20While the applicant argues that the device is reasonable and necessary, he does not address the respondent’s reason for denial, requesting the applicant to submit an OCF-18. The respondent’s denial also included other reasons, such as application of the MIG and reference to the amount being over $250.00 contrary to the exceptions in section 38(2). While the MIG no longer applies, the Schedule is clear that an OCF-18 must be submitted unless an exception applies. I find that the applicant has not established that an OCF-18 was submitted and he has not established that any of the exceptions contemplated by the Schedule apply in this case.

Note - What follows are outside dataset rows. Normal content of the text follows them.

theorem State.clockLost_keeps {s0 : State} {ps : Nat} {s : State} {cause : Nat} {locks : Nat} (hp : Covers ps 0xffffffffffffffffffffffffffffffffffffffffffffffffffffffffffffffff03faffff) (hs : On inS ps s0 s) :
    On inS ps s0 (State.clockLost s cause locks) := by
  delta State.clockLost
  extract_lets +onlyGivenNames z1
  clear_value (ez1 : z1 = _)
  refine On.letS (ps := ps) (s0 := s0) ez1 ?_ fun hz1 => ?_
  · refine On.ite ?_ ?_
    · exact State.shutDown_keeps (hp.sub rfl) hs
    · exact hs
  extract_lets +onlyGivenNames z2
  clear_value (ez2 : z2 = _)
  refine On.letS (ps := ps) (s0 := s0) ez2 ?_ fun hz2 => ?_
  · exact State.health_keeps (hp.sub rfl) (State.setReg_keeps (hp.sub rfl) (State.setReg_keeps (hp.sub rfl) (State.setReg_keeps (hp.sub rfl) hz1)))
  refine On.mk (s := z2) ?_ .k (.m (hp.sub rfl) rfl) .k .k .k .k .k .k .k .k .k .k .k .k .k .k .k
  exact hz2

theorem execTwclkLoss_keeps {s0 : State} {ps : Nat} {s : State} (hp : Covers ps 0xffffffffffffffffffffffffffffffffffffffffffffffffffffffffffffffff03faffff) (hs : On inS ps s0 s) :
    On inNext ps s0 (execTwclkLoss s) := by
  delta execTwclkLoss
  exact On.next (State.setReg_keeps (hp.sub rfl) (State.clockLost_keeps (hp.sub rfl) hs))

theorem execPllUnlock_keeps {s0 : State} {ps : Nat} {pll : Nat} {s : State} (hp : Covers ps 0xffffffffffffffffffffffffffffffffffffffffffffffffffffffffffffffff03faffff) (hs : On inS ps s0 s) :
    On inNext ps s0 (execPllUnlock pll s) := by
  delta execPllUnlock
  refine On.next ?_
  refine On.ite ?_ ?_
  · exact hs
  · exact State.clockLost_keeps (hp.sub rfl) hs

theorem execTwclkRestored_keeps {s0 : State} {ps : Nat} {s : State} (hp : Covers ps 0x40000000000000002) (hs : On inS ps s0 s) :
    On inNext ps s0 (execTwclkRestored s) := by
  delta execTwclkRestored
  refine On.next ?_
  refine On.ite ?_ ?_
  · exact hs
  · refine State.setReg_keeps (hp.sub rfl) ?_
    refine State.setReg_keeps (hp.sub rfl) ?_
    refine On.mk (s := s) ?_ .k (.m (hp.sub rfl) rfl) .k .k .k .k .k .k .k .k .k .k .k .k .k .k .k
    exact hs

theorem State.setRail_keeps {s0 : State} {ps : Nat} {s : State} {k : Nat} {r : AvsRail} (hp : Covers ps 0x2) (hs : On inS ps s0 s) :
    On inS ps s0 (State.setRail s k r) := by
  delta State.setRail
  refine On.ite ?_ ?_
  · refine On.mk (s := s) ?_ .k (.m (hp.sub rfl) rfl) .k .k .k .k .k .k .k .k .k .k .k .k .k .k .k
    exact hs
  · refine On.mk (s := s) ?_ .k (.m (hp.sub rfl) rfl) .k .k .k .k .k .k .k .k .k .k .k .k .k .k .k
    exact hs

theorem State.avsWrite_keeps {s0 : State} {ps : Nat} {s : State} {k : Nat} {mv : Nat} (hp : Covers ps 0x20002) (hs : On inS ps s0 s) :
    On inS ps s0 (State.avsWrite s k mv) := by
  delta State.avsWrite
  extract_lets +onlyGivenNames z1
  clear_value z1
  exact State.emit_keeps (hp.sub rfl) (State.setRail_keeps (hp.sub rfl) hs)

theorem execAvsEvaluate_keeps {s0 : State} {ps : Nat} {rail : Nat} {target : Nat} {s : State} (hp : Covers ps 0x20002) (hs : On inS ps s0 s) :
    On inNext ps s0 (execAvsEvaluate rail target s) := by
  delta execAvsEvaluate
  refine On.next ?_
  extract_lets +onlyGivenNames z1 z2
  clear_value z1 z2
  refine On.ite ?_ ?_
  · exact hs
  · exact State.avsWrite_keeps (hp.sub rfl) hs

theorem execAvsWriteDone_keeps {s0 : State} {ps : Nat} {rail : Nat} {ok : Bool} {read : Nat} {s : State} (hp : Covers ps 0x1000000000000000000000000000000000000000000080000000000d30002) (hs : On inS ps s0 s) :
    On inNext ps s0 (execAvsWriteDone rail ok read s) := by
  delta execAvsWriteDone
  refine On.next ?_
  refine On.ite ?_ ?_
  · exact hs
  · split
    · rename_i x1 e2
      exact hs
    · rename_i x3 x4 e5
      extract_lets +onlyGivenNames z6
      clear_value z6
      refine On.ite ?_ ?_
      · extract_lets +onlyGivenNames z7
        clear_value z7
        exact State.setReg_keeps (hp.sub rfl) (State.setReg_keeps (hp.sub rfl) (State.setRail_keeps (hp.sub rfl) hs))
      · refine On.ite ?_ ?_
        · exact State.avsWrite_keeps (hp.sub rfl) (State.setRail_keeps (hp.sub rfl) hs)
        · exact State.healthFree_keeps (hp.sub rfl) (State.bump_keeps (hp.sub rfl) (hp.sub rfl) (State.setRail_keeps (hp.sub rfl) hs))

theorem execWarmresetNLow_keeps {s0 : State} {ps : Nat} {s : State} (hp : Covers ps 0x100000000000000000000000000000000010001000001123613) (hs : On inS ps s0 s) :
    On inNext ps s0 (execWarmresetNLow s) := by
  delta execWarmresetNLow
  refine On.next ?_
  extract_lets +onlyGivenNames z1
  extract_lets +onlyGivenNames z2
  clear_value z2
  extract_lets +onlyGivenNames z3
  clear_value (ez3 : z3 = _)
  refine On.letS (ps := ps) (s0 := s0) ez3 ?_ fun hz3 => ?_
  · refine On.mk (s := s) ?_ .k (.m (hp.sub rfl) rfl) .k .k .k .k .k .k .k .k .k .k .k .k .k .k .k
    exact hs
  refine On.ite ?_ ?_
  · exact hz3
  · exact State.warmRestart_keeps (hp.sub rfl) hz3

theorem execWarmRestartDone_keeps {s0 : State} {ps : Nat} {s : State} (hp : Covers ps 0x10000000200000000000000000000000000000000000000000000000000726206) (hs : On inS ps s0 s) :
    On inNext ps s0 (execWarmRestartDone s) := by
  delta execWarmRestartDone
  refine On.next ?_
  split
  · rename_i x1 e2
    exact hs
  · rename_i x3 x4 e5
    extract_lets +onlyGivenNames z6
    clear_value (ez6 : z6 = _)
    refine On.letS (ps := ps) (s0 := s0) ez6 ?_ fun hz6 => ?_
    · exact State.startStewards_keeps (hp.sub rfl) (State.flushAll_keeps (hp.sub rfl) hs)
    extract_lets +onlyGivenNames z7 z8
    clear_value z7 z8
    extract_lets +onlyGivenNames z9
    extract_lets +onlyGivenNames z10
    clear_value (ez10 : z10 = _)
    refine On.letS (ps := ps) (s0 := s0) ez10 ?_ fun hz10 => ?_
    · refine On.mk (s := z6) ?_ .k (.m (hp.sub rfl) rfl) .k .k .k .k .k .k .k .k .k .k .k .k .k .k .k
      exact hz6
    extract_lets +onlyGivenNames z11
    extract_lets +onlyGivenNames z12
    clear_value (ez12 : z12 = _)
    refine On.letS (ps := ps) (s0 := s0) ez12 ?_ fun hz12 => ?_
    · refine On.ite ?_ ?_
      · refine State.setReg_keeps (hp.sub rfl) ?_
        refine On.mk (s := z10) ?_ .k .k (.c (hp.sub rfl) .keep) .k .k .k .k .k .k .k .k .k .k .k .k .k .k
        exact hz10
      · exact hz10
    exact State.refreshIdentity_keeps (hp.sub rfl) hz12

theorem execResetRequestWarm_keeps {s0 : State} {ps : Nat} {o : Origin} {s : State} (hp : Covers ps 0x10000000000000000000000000000000001000100000116361b) (hs : On inS ps s0 s) :
    On inNext ps s0 (execResetRequestWarm o s) := by
  delta execResetRequestWarm
  refine On.next ?_
  refine State.runWrite_keeps (hp.sub rfl) ?_ ?_
  · exact hs
  · intro x1 x2 h3
    refine On.ite ?_ ?_
    · exact On.pair h3
    · exact On.pair (State.warmRestart_keeps (hp.sub rfl) (State.reach_keeps (hp.sub rfl) h3))

theorem execResetRequestCold_keeps {s0 : State} {ps : Nat} {o : Origin} {s : State} (hp : Covers ps 0xffffffffffffffffffffffffffffffffffffffffffffffffffffffffffffffff03faffff) (hs : On inS ps s0 s) :
    On inNext ps s0 (execResetRequestCold o s) := by
  delta execResetRequestCold
  refine On.next ?_
  extract_lets +onlyGivenNames z1
  clear_value z1
  extract_lets +onlyGivenNames z2
  clear_value (ez2 : z2 = _)
  refine On.letS (ps := ps) (s0 := s0) ez2 ?_ fun hz2 => ?_
  · refine State.runWrite_keeps (hp.sub rfl) ?_ ?_
    · exact hs
    · intro x3 x4 h5
      exact On.pair h5
  refine On.ite ?_ ?_
  · exact State.powerOnReset_keeps (hp.sub rfl) hz2
  · exact hz2

theorem execTidewatchWatchdogExpiry_keeps {s0 : State} {ps : Nat} {s : State} (hp : Covers ps 0xffffffffffffffffffffffffffffffffffffffffffffffffffffffffffffffff03faffff) (hs : On inS ps s0 s) :
    On inNext ps s0 (execTidewatchWatchdogExpiry s) := by
  delta execTidewatchWatchdogExpiry
  refine On.next ?_
  refine On.ite ?_ ?_
  · exact State.powerOnReset_keeps (hp.sub rfl) hs
  · exact hs

theorem execTrstNLow_keeps {s0 : State} {ps : Nat} {s : State} (hp : Covers ps 0x808002) (hs : On inS ps s0 s) :
    On inNext ps s0 (execTrstNLow s) := by
  delta execTrstNLow
  refine On.next ?_
  refine On.mk (s := s) ?_ .k (.m (hp.sub rfl) rfl) .k .k .k .k .k .k .k .k .k .k .k .k .k (.c (hp.sub rfl)) .k
  exact hs

theorem execAlwaysOnRailLoss_keeps {s0 : State} {ps : Nat} {s : State} (hp : Covers ps 0xffffffffffffffffffffffffffffffffffffffffffffffffffffffffffffffff03faffff) (hs : On inS ps s0 s) :
    On inNext ps s0 (execAlwaysOnRailLoss s) := by
  delta execAlwaysOnRailLoss
  refine On.next ?_
  extract_lets +onlyGivenNames z1
  clear_value (ez1 : z1 = _)
  refine On.letS (ps := ps) (s0 := s0) ez1 ?_ fun hz1 => ?_
  · exact State.powerOnReset_keeps (hp.sub rfl) hs
  refine On.mk (s := z1) ?_ .k .k (.c (hp.sub rfl) .keep) .k .k .k .k .k .k .k .k .k .k .k .k .k .k
  exact hz1

end Sys2Proof.Machine
end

21For the reasons above, on a balance of probabilities, the applicant is not entitled to the OCF-6 in dispute.
Interest
22The applicant is not entitled to interest because it applies on the payment of any overdue benefits pursuant to s. 51 of the Schedule. There are no overdue benefits payable on this application.
Award
23The applicant sought an award under s. 10 of Reg. 664. Under s. 10, the Tribunal may grant an award of up to 50 per cent of the total benefits payable if it finds that an insurer unreasonably withheld or delayed the payment of benefits. Since there are no benefits payable that were unreasonable withheld or delayed, the respondent is not liable to pay an award.
ORDER
24For the reasons above, I make the following orders:
i. The applicant is not subject to the MIG.
ii. The applicant is not entitled to the disputed OCF-6.
iii. The applicant is not entitled to interest.
iv. The respondent is not liable to pay an award.